Pilatus Bank
- Company type: Corporation
- Founded: 2014
- Defunct: 2018
- Headquarters: Ta' Xbiex, Malta
- Key people: Seyed Ali Sadr Hasheminejad, founder and CEO

= Pilatus Bank =

Maltese bank

Pilatus Bank Plc was a bank established in Ta' Xbiex, Malta. The bank was created in 2013 to provide private and commercial banking services to high net-worth individuals and was closed down in 2018, after major local and international money laundering scandals. The bank was also involved in major local political controversies involving former energy minister Konrad Mizzi, former OPM chief of staff Keith Schembri, and businessman and murder suspect Yorgen Fenech.

== History ==

Pilatus Bank started its operations in January 2014. Its owner was Seyed Ali Sadr Hasheminejad, known as Ali Sadr. The bank came into the spotlight after reporter Daphne Caruana Galizia accused the bank of laundering funds from allegedly corrupt schemes on behalf of offshore companies and individuals. An 18-month investigation by a magistrate in Malta disproved any claims that Egrant was connected to Joseph Muscat or Michelle Muscat. However, the bank was found to lack any serious controls to monitor money transfers, fined and eventually had its banking licence revoked.

Ali Sadr was charged with violating US sanctions against Iran in the United States in March 2018. Found guilty at trial, the court decision was reversed in July 2020.

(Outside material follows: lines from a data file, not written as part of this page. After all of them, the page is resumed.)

-- ==== Sys2Proof/Tests/Slice0.lean ====
section
/-! SUPPORT. Tests: ill-formed terms that the field rules refuse, words worked out in the spec, single steps with results
worked by hand from the rules, and for each statement a state and operands that meet its hypotheses. -/

namespace Sys2Proof.Tests

set_option Elab.async false

open Sys2Proof Sys2Proof.Machine

/-! ### The field rules refuse (R8, R58 to R62) -/

/-- The predicate "always". -/
abbrev al : Pred := ⟨0, false⟩

/-- A g source. -/
abbrev g (r : BitVec 5) : GSrc := ⟨r, false⟩

/-- A w source of a vector position. -/
abbrev w (r : BitVec 4) : VSrc := ⟨.w r, false⟩

/-- Operands of a three-register vector form: w1, w2, w3. -/
abbrev w123 (ty : BitVec 4) : VOps := ⟨ty, .w 1, w 2, w 3⟩

theorem test_illformed_scalar :
    wellFormed (.cmp al 10 1 (g 1) (g 2) 0) = false ∧ wellFormed (.addd al (g 1) (.g 2 (g 2)) 0) = false ∧
    wellFormed (.lnkrd al 6 1 (g 1)) = false ∧ wellFormed (.lnkret al 68 1 (g 1)) = false := by decide

theorem test_illformed_vector :
    wellFormed (.vadd al false (w123 10) 0 none) = false ∧ wellFormed (.vsub al false (w123 1) 1 none) = false ∧
    wellFormed (.vmul al true (w123 8) 0 none) = false ∧ wellFormed (.vadd al false (w123 8) 4 none) = false ∧
    wellFormed (.vfma al 3 0 (w123 8) (w 4)) = false ∧ wellFormed (.vfma al 0 5 (w123 8) (w 4)) = false ∧
    wellFormed (.vfma al 0 0 (w123 1) (w 4)) = false ∧ wellFormed (.vmin al (w123 10)) = false ∧
    wellFormed (.vmax al (w123 13)) = false ∧ wellFormed (.vdiv al 0 (w123 9)) = false ∧
    wellFormed (.vdiv al 5 (w123 8)) = false ∧ wellFormed (.vsqrt al 5 (.w 1) (w 2)) = false ∧
    wellFormed (.vrsq al 6 (.w 1) (w 2)) = false ∧ wellFormed (.vexp2 al 7 (.w 1) (w 2)) = false ∧
    wellFormed (.vlog2 al 5 (.w 1) (w 2)) = false ∧ wellFormed (.vcmp al 7 (w123 8)) = false ∧
    wellFormed (.vcmp al 0 (w123 10)) = false ∧ wellFormed (.vsel al (w123 12) (w 4)) = false := by decide

theorem test_illformed_vector_moves :
    wellFormed (.vcvt al 1 2 0 1 (.w 1) (w 2) none none) = false ∧
    wellFormed (.vcvt al 8 10 0 0 (.q 1) (w 2) none none) = false ∧
    wellFormed (.vcvt al 12 8 0 0 (.w 1) (w 2) none none) = false ∧
    wellFormed (.vcvtXs al 8 12 0 4 (.w 1) (w 2) none) = false ∧ wellFormed (.vcvtXs al 13 8 0 0 (.w 1) (w 2) none) = false ∧
    wellFormed (.vredSum al 10 0 1 (w 2)) = false ∧ wellFormed (.vredSum al 1 1 1 (w 2)) = false ∧
    wellFormed (.vredMin al 10 1 (w 2)) = false ∧ wellFormed (.vredMax al 11 1 (w 2)) = false ∧
    wellFormed (.vredAmax al 12 1 (w 2)) = false ∧ wellFormed (.vperm al (w123 12)) = false ∧
    wellFormed (.vshuf al 6 8 (.w 1) (w 2) none 0) = false ∧ wellFormed (.vshuf al 0 8 (.w 1) (w 2) none 0) = false ∧
    wellFormed (.vshuf al 4 8 (.w 1) (w 2) none 1) = false ∧ wellFormed (.vbcast al 12 (.w 1) (g 2)) = false ∧
    wellFormed (.vbcastLane al 13 (.w 1) (w 2) 0) = false ∧ wellFormed (.vshift al 0 8 (.w 1) (w 2) (.imm 1)) = false ∧
    wellFormed (.vmovgGet al 12 1 (w 2) 0) = false ∧ wellFormed (.vmovgPut al 12 1 (g 2) 0) = false := by decide

theorem test_illformed_engines :
    wellFormed (.vlard al 5 (.w 1) (g 1) (g 2) 0) = false ∧ wellFormed (.mma al 8 false 0) = false ∧
    wellFormed (.mma al 9 true 0) = false ∧ wellFormed (.mmam al 9 true 0 (.imm 0)) = false ∧
    wellFormed (.mmam al 10 false 0 (.reg (g 0))) = false ∧ wellFormed (.saa al 9 0 0 .one (g 1) (g 2)) = false ∧
    wellFormed (.acc al 7 0 0 (g 1) (g 2)) = false ∧ wellFormed (.lard al false 5 0 (g 1) (g 2) (g 3)) = false ∧
    wellFormed (.ptmovSt al 9 0 (g 1)) = false ∧ wellFormed (.ptmovLd al 9 0 (g 1)) = false ∧
    wellFormed (.ptmovGet al 9 0 0 1) = false ∧ wellFormed (.smp al 9 false 0 (g 1) 2 (g 3)) = false ∧
    wellFormed (.smpl al 8 false 0 0 (g 1) 2 (g 3)) = false ∧ wellFormed (.sbindIn al false 1 0 (g 1) (g 2) (g 3) 0) = false ∧
    wellFormed (.sbindOut al false 1 0 (g 1) (g 2) (g 3) 0) = false ∧
    wellFormed (.sbindFa al false false 1 (g 1) (g 2) (g 3) 0) = false ∧
    wellFormed (.sbindFb al false false 1 (g 1) (g 2) (g 3) 0) = false ∧ wellFormed .resultDelivery = false := by decide

/-! ### Words that the spec works out -/

/-- 03_encoding, "Worked encodings"; R92; R104; R89; the examples of 05_strand, 21 and 26. -/
theorem test_words_scalar :
    decodeTableWord 64 0xFFFFFF7400061405 = some (.add al ⟨5, 5, g 6, .imm (BitVec.ofInt 26 (-3))⟩) ∧
    decodeTableWord 128 0x0123456789ABCDEF0000000000001C5B = some (.li al 7 0x0123456789ABCDEF) ∧
    decodeTableWord 64 0x0000028000000C69 = some (.mfs al 3 0x00A) ∧
    decodeTableWord 64 0x000001400009006D = some (.mts al (g 9) 0x005) ∧
    decodeTableWord 96 0x243000040240009E = some (.waitc al true (g 0) (g 9) 3 4 2) ∧
    decodeTableWord 64 0xFFFFFF0040000081 = some (.br ⟨1, false⟩ (BitVec.ofInt 26 (-4))) ∧
    decodeTableWord 64 0xFFFFFA8000002091 = some (.loop al 8 (BitVec.ofInt 26 (-22))) ∧
    decodeTableWord 64 0x00000140038A2071 = some (.addc al 0 8 (g 10) (g 14) 5) ∧
    decodeTableWord 96 0x024A2C62 = some (.gtaIdx al 11 (g 10) (g 9)) := by decide

/-- R89, 05_strand, 21 and 22: memory forms. -/
theorem test_words_memory :
    decodeTableWord 64 0x00000414000710C1 = some (.ld al 5 4 (g 7) 0x10) ∧
    decodeTableWord 64 0x00000304000834C1 = some (.ld al 1 13 (g 8) 12) ∧
    decodeTableWord 64 0x000000000A4800E5 = some (.stw al (g 8) ⟨9, false⟩ 0) ∧
    decodeTableWord 96 0x018B00CE = some (.stg al (g 11) (.g 0 (g 6)) 0) ∧
    decodeTableWord 96 0x0000000800000004039000CE = some (.stg al (g 16) (.g 1 (g 14)) 0x80) ∧
    decodeTableWord 96 0x000008000040000402CA00A2 = some (.ovlHbm al (g 10) (g 11) 4 0x8000) := by decide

On 4 November 2018, the bank had their banking license revoked by the European Central Bank (ECB). Following the release of Ali Sadr in 2020, Pilatus tried unsuccessfully taking legal action through the European Court of Justice for the return of the banking license and for damages against the ECB. In September 2022, the International Centre for Settlement of Investment Disputes has called on Malta to halt any possible legal action against Ali Sadr. Sadr is claiming Maltese authorities, namely the MFSA and FIAU have personally prosecuted him and violated his rights. There is intense political pressure for Maltese authorities to take legal action against Sadr.

== Pilatus Bank clients ==
"Aliyev Empire", by The Sentry, maps many of Pilatus Bank’s high-risk and politically connected customers from Azerbaijan, including Arzu and Leyla Aliyeva, daughters of Azerbaijan’s President Ilham Aliyev, who leads a brutal and repressive regime.